/-- Settles O39. -/
theorem storeRegisters : Obligations.StoreRegisters := by
  unfold Obligations.StoreRegisters
  intro x s inRange
  have completes := (exec_ldMemVx_eq_next_iff x s _).2 ⟨s.rangeFaults_eq_false inRange, rfl⟩
  refine ⟨_, completes, fun j upTo => s.read_writeBytes_regBlock upTo s.i.toNat, fun a outside => ?others, rfl,
    exec_frame completes⟩
  case others =>
    exact Memory.read_writeBytes_outside s.mem s.i.toNat (s.regBlock x) (by rw [s.length_regBlock]; omega)

/-- Settles O40. -/
theorem loadRegisters : Obligations.LoadRegisters := by
  unfold Obligations.LoadRegisters
  intro x s inRange
  have completes := (exec_ldVxMem_eq_next_iff x s _).2 ⟨s.rangeFaults_eq_false inRange, rfl⟩
  refine ⟨_, completes, fun j => ?loaded, ?pc, exec_frame completes⟩
  case loaded => rw [State.reg_advance, s.reg_loadBlock]
  case pc => rw [State.advance_pc, State.loadBlock_pc]

/-- Settles O41, from O39: the next fetch is at `I`, where registers 0 and 1 were stored. -/
theorem storedCodeIsFetched : Obligations.StoredCodeIsFetched := by
  unfold Obligations.StoredCodeIsFetched
  intro x s next two inRange
  obtain ⟨t, completes, stored, -, pc, -⟩ := storeRegisters x s inRange
  have fetchedAt : t.pc = s.i := pc.trans next.symm
  have inBound : t.pc.toNat ≤ 4094 := by rw [fetchedAt]; omega
  refine ⟨t, completes, ?_⟩
  rw [fetch_of_inside t inBound, fetchedAt, State.wordAt]
  exact congrArg Except.ok (congrArg₂ wordOfBytes (stored 0 (Nat.zero_le _)) (stored 1 two))

/-! The canonical form of memory. -/

/-- An address below every listed one reads as its reset contents. -/
theorem Memory.read_of_below {m : Memory} {a : Nat} (below : ∀ c ∈ m, a < c.1) : Memory.read m a = resetByte a := by
  induction m with
  | nil => rfl
  | cons c rest ih =>
    obtain ⟨first, others⟩ := List.forall_mem_cons.1 below
    rw [Memory.read, if_neg first.ne, ih others]

/-- The first cell's address reads as its byte. -/
theorem Memory.read_head (a : Nat) (v : Byte) (m : Memory) : Memory.read ((a, v) :: m) a = v := if_pos rfl

/-- A canonical memory whose first cell is at `a` reads as reset below `a`. -/
theorem Memory.read_below_head {a b : Nat} {v : Byte} {m : Memory} (wf : Memory.wf ((a, v) :: m) = true) (h : b < a) :
    Memory.read ((a, v) :: m) b = resetByte b := by
  obtain ⟨-, -, rising, -⟩ := (Memory.wf_cons a v m).1 wf
  exact Memory.read_of_below (List.forall_mem_cons.2 ⟨h, fun c listed => h.trans (rising c listed)⟩)

/-- Two canonical memories that read the same have no first cell before the other's. -/
theorem Memory.head_le {a b : Nat} {v w : Byte} {m n : Memory} (wfM : Memory.wf ((a, v) :: m) = true)
    (wfN : Memory.wf ((b, w) :: n) = true)
    (alike : ∀ c, Memory.read ((a, v) :: m) c = Memory.read ((b, w) :: n) c) : b ≤ a := by
  by_contra before
  obtain ⟨-, changed, -, -⟩ := (Memory.wf_cons a v m).1 wfM
  exact changed (by rw [← Memory.read_head a v m, alike, Memory.read_below_head wfN (Nat.lt_of_not_le before)])

/-- A canonical memory that reads as reset everywhere lists nothing. -/
theorem Memory.eq_nil_of_reads_reset {m : Memory} (wf : Memory.wf m = true)
    (reset : ∀ a, Memory.read m a = resetByte a) : m = [] := by
  cases m with
  | nil => rfl
  | cons c rest =>
    obtain ⟨a, v⟩ := c
    obtain ⟨-, changed, -, -⟩ := (Memory.wf_cons a v rest).1 wf
    exact absurd ((Memory.read_head a v rest).symm.trans (reset a)) changed

/-- Under one first cell, the rests read the same: at the cell's own address and below, both as reset. -/
theorem Memory.tail_reads {a : Nat} {v : Byte} {m n : Memory} (wfM : Memory.wf ((a, v) :: m) = true)
    (wfN : Memory.wf ((a, v) :: n) = true) (alike : ∀ c, Memory.read ((a, v) :: m) c = Memory.read ((a, v) :: n) c)
    (b : Nat) : Memory.read m b = Memory.read n b := by
  obtain ⟨-, -, risingM, -⟩ := (Memory.wf_cons a v m).1 wfM
  obtain ⟨-, -, risingN, -⟩ := (Memory.wf_cons a v n).1 wfN
  by_cases atCell : b = a
  · subst atCell
    rw [Memory.read_of_below risingM, Memory.read_of_below risingN]
  · simpa only [Memory.read, if_neg atCell] using alike b

/-- Settles O42, by induction on the list: the first cells are at the same address, hold the same byte, and the rests read the
same. -/
theorem canonicalMemoryIsUnique : Obligations.CanonicalMemoryIsUnique := by
  unfold Obligations.CanonicalMemoryIsUnique
  intro m
  induction m with
  | nil => exact fun n _ wfN alike => (Memory.eq_nil_of_reads_reset wfN fun a => (alike a).symm).symm
  | cons c m ih =>
    intro n wfM wfN alike
    obtain ⟨a, v⟩ := c
    cases n with
    | nil => exact Memory.eq_nil_of_reads_reset wfM alike
    | cons d n =>
      obtain ⟨b, w⟩ := d
      have sameAddress : a = b := le_antisymm (Memory.head_le wfN wfM fun c => (alike c).symm) (Memory.head_le wfM wfN alike)
      subst sameAddress
      have sameByte : v = w := by rw [← Memory.read_head a v m, alike, Memory.read_head]
      subst sameByte
      obtain ⟨-, -, -, wfRestM⟩ := (Memory.wf_cons a v m).1 wfM
      obtain ⟨-, -, -, wfRestN⟩ := (Memory.wf_cons a v n).1 wfN
      rw [ih n wfRestM wfRestN (Memory.tail_reads wfM wfN alike)]

end Sys2Proof.Machine
end

section
/-! PROOFS. 45_display.md: CLS, the two primitives, DRW cell by cell, and the same sprite drawn twice. -/

namespace Sys2Proof.Machine

open Sys2Proof

/-- Settles O47: only the word 00E0 encodes CLS; the instruction is one write of the buffer. -/
theorem clearScreen : Obligations.ClearScreen := by
  unfold Obligations.ClearScreen
  refine ⟨fun w => ?encoding, fun s => ⟨_, rfl, Display.pixel_clear s.disp, rfl, exec_frame (i := .cls) rfl⟩⟩
  case encoding =>
    have whole : w &&& 0xFFFF = w := BitVec.and_allOnes
    rw [decode_eq_instr_iff, whole]
    exact eq_comm

/-- The linear index `xx + yy * 64` names the cell `(xx, yy)` (R113). -/
theorem Display.linear_eq_pixel (d : Display) {xx : Fin 64} {yy : Fin 32} {k : Fin 2048} (h : k.val = xx.val + yy.val * 64) :
    Display.linear d k = Display.pixel d xx yy := by
  have column : Fin.ofNat 64 k.val = xx := Fin.ext (by simp only [Fin.val_ofNat]; omega)
  have row : Fin.ofNat 32 (k.val / 64) = yy := Fin.ext (by simp only [Fin.val_ofNat]; omega)
  rw [Display.linear, column, row]

/-- Toggling and noting collisions changes the buffer as toggling does. -/
theorem foldl_toggleCell_fst (cells : List (Fin 64 × Fin 32)) (p : Display × Bool) :
    (cells.foldl toggleCell p).1 = cells.foldl (fun d q => (Display.toggle d q.1 q.2).1) p.1 := by
  induction cells generalizing p with
  | nil => rfl
  | cons q qs ih => exact ih (toggleCell p q)

theorem drawSprite_fst_eq_toggles (vx vy : Nat) (rows : List Byte) (d : Display) :
    (drawSprite vx vy rows d).1 =
      (spriteCells vx vy 0 rows).foldl (fun d q => (Display.toggle d q.1 q.2).1) d := by
  rw [drawSprite, drawRows_eq_toggles, foldl_toggleCell_fst]

/-- A sprite has at most 15 rows, fewer than the display (R112). -/
theorem length_spriteRows (m : Memory) (a : Nat) (n : Nibble) : (Memory.readBytes m a n.toNat).length ≤ 32 := by
  rw [Memory.length_readBytes]
  omega

/-- Only CLS and DRW write the display (10_state.md R26). -/
theorem display_not_written {i : Instr} (notCls : i ≠ .cls) (notDrw : ∀ x y n, i ≠ .drw x y n) :
    .display ∉ writtenPieces i := by
  cases i
  case cls => exact absurd rfl notCls
  case drw x y n => exact absurd rfl (notDrw x y n)
  all_goals simp [writtenPieces]

/-- Settles O48: cell by cell from the laws of the two primitives; CLS is one clear, DRW is the toggles of the sprite's
cells, and no other instruction writes the buffer. -/
theorem displayPrimitives : Obligations.DisplayPrimitives := by
  unfold Obligations.DisplayPrimitives
  refine ⟨Display.pixel_clear, fun d xx yy => ⟨rfl, fun a b => ?toggle⟩, fun d xx yy k => Display.linear_eq_pixel d,
    fun i s t h changed => ?writers⟩
  case toggle =>
    rw [Display.pixel_toggle]
    split
    case isTrue same =>
      obtain ⟨rfl, rfl⟩ := same
      simp
    case isFalse other => simp [other]
  case writers =>
    by_cases isCls : i = .cls
    · subst isCls
      cases h
      exact .inl ⟨rfl, rfl⟩
    by_cases isDrw : ∃ x y n, i = .drw x y n
    · obtain ⟨x, y, n, rfl⟩ := isDrw
      obtain ⟨-, rfl⟩ := (exec_drw_eq_next_iff x y n s t).1 h
      exact .inr ⟨x, y, n, rfl, spriteCells (s.reg x).toNat (s.reg y).toNat 0 (Memory.readBytes s.mem s.i.toNat n.toNat),
        nodup_spriteCells _ _ 0 _ (length_spriteRows s.mem s.i.toNat n),
        fun q => mem_spriteCells_iff_covers _ _ _ q.1 q.2, drawSprite_fst_eq_toggles _ _ _ s.disp⟩
    · have notDrw : ∀ x y n, i ≠ .drw x y n := fun x y n e => isDrw ⟨x, y, n, e⟩
      exact absurd (exec_kept h (display_not_written isCls notDrw)) changed

/-- DRW's range check in numbers; a sprite of no rows is always in range (D18). -/
theorem State.sprite_inRange_iff (s : State) (n : Nibble) :
    s.rangeFaults n.toNat = false ↔ n = 0 ∨ s.i.toNat + n.toNat - 1 ≤ 4095 := by
  have noRows : n = 0 ↔ n.toNat = 0 := BitVec.toNat_inj.symm
  rw [← Bool.not_eq_true, s.rangeFaults_iff, noRows]
  omega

■ ■ ■ ■ ■

Take the entries above and return only the lines from the one with "its byte. -/" to the one with "Memory.read ((a, v) :: m) b", both included, unchanged.

/-- The first cell's address reads as its byte. -/
theorem Memory.read_head (a : Nat) (v : Byte) (m : Memory) : Memory.read ((a, v) :: m) a = v := if_pos rfl

/-- A canonical memory whose first cell is at `a` reads as reset below `a`. -/
theorem Memory.read_below_head {a b : Nat} {v : Byte} {m : Memory} (wf : Memory.wf ((a, v) :: m) = true) (h : b < a) :
    Memory.read ((a, v) :: m) b = resetByte b := by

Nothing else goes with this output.